REQUIRED WORK >> Each line from the one that contains "lifeCycle (fun s => .next (s.acceptNop" through the end of the entries should be repeated exactly, with nothing added.

RECORDS >>
-- ==== Sys2Proof/Machine/BlockCommands.lean ====
section
/-! DEFINITION. The meanings of ENC, DEC, LOAD and NOP (42_block_cipher.md section 3). -/

namespace Sys2Proof.Machine

/-- NOP (42_block_cipher.md R185): it has no completion step. -/
def execNop (rnd : BitVec 4) (s : State) : Result :=
  lifeCycle (fun s => .next (s.acceptNop rnd)) noCompletion s

/-- ENC's effect: the implicit expansion, then `S <- encrypt_block(w2b(DIN), RK); DOUT <- b2w(S)` (42_block_cipher.md
R182). -/
def encEffect (s : State) : State :=
  let s := s.ensureKey
  s.storeWork (encryptBlock (w2b s.din) s.rk)

/-- ENC (42_block_cipher.md R182). -/
def execEnc (rnd : BitVec 4) (s : State) : Result :=
  lifeCycle (fun s => .next (s.accept 0x2 rnd)) (completeWith 0x2 encEffect) s

/-- DEC's effect: the implicit expansion, then `S <- decrypt_block(w2b(DIN), RK); DOUT <- b2w(S)` (42_block_cipher.md
R183). -/
def decEffect (s : State) : State :=
  let s := s.ensureKey
  s.storeWork (decryptBlock (w2b s.din) s.rk)

/-- DEC (42_block_cipher.md R183). -/
def execDec (rnd : BitVec 4) (s : State) : Result :=
  lifeCycle (fun s => .next (s.accept 0x3 rnd)) (completeWith 0x3 decEffect) s

/-- LOAD (42_block_cipher.md R184): `S <- w2b(DIN); DOUT <- b2w(S)`, and no expansion. -/
def execLoad (rnd : BitVec 4) (s : State) : Result :=
  lifeCycle (fun s => .next (s.accept 0x4 rnd)) (completeWith 0x4 fun s => s.storeWork (w2b s.din)) s

end Sys2Proof.Machine
end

EXPECTED ANSWER >>
  lifeCycle (fun s => .next (s.acceptNop rnd)) noCompletion s

/-- ENC's effect: the implicit expansion, then `S <- encrypt_block(w2b(DIN), RK); DOUT <- b2w(S)` (42_block_cipher.md
R182). -/
def encEffect (s : State) : State :=
  let s := s.ensureKey
  s.storeWork (encryptBlock (w2b s.din) s.rk)

/-- ENC (42_block_cipher.md R182). -/
def execEnc (rnd : BitVec 4) (s : State) : Result :=
  lifeCycle (fun s => .next (s.accept 0x2 rnd)) (completeWith 0x2 encEffect) s

/-- DEC's effect: the implicit expansion, then `S <- decrypt_block(w2b(DIN), RK); DOUT <- b2w(S)` (42_block_cipher.md
R183). -/
def decEffect (s : State) : State :=
  let s := s.ensureKey
  s.storeWork (decryptBlock (w2b s.din) s.rk)

/-- DEC (42_block_cipher.md R183). -/
def execDec (rnd : BitVec 4) (s : State) : Result :=
  lifeCycle (fun s => .next (s.accept 0x3 rnd)) (completeWith 0x3 decEffect) s

/-- LOAD (42_block_cipher.md R184): `S <- w2b(DIN); DOUT <- b2w(S)`, and no expansion. -/
def execLoad (rnd : BitVec 4) (s : State) : Result :=
  lifeCycle (fun s => .next (s.accept 0x4 rnd)) (completeWith 0x4 fun s => s.storeWork (w2b s.din)) s

end Sys2Proof.Machine
end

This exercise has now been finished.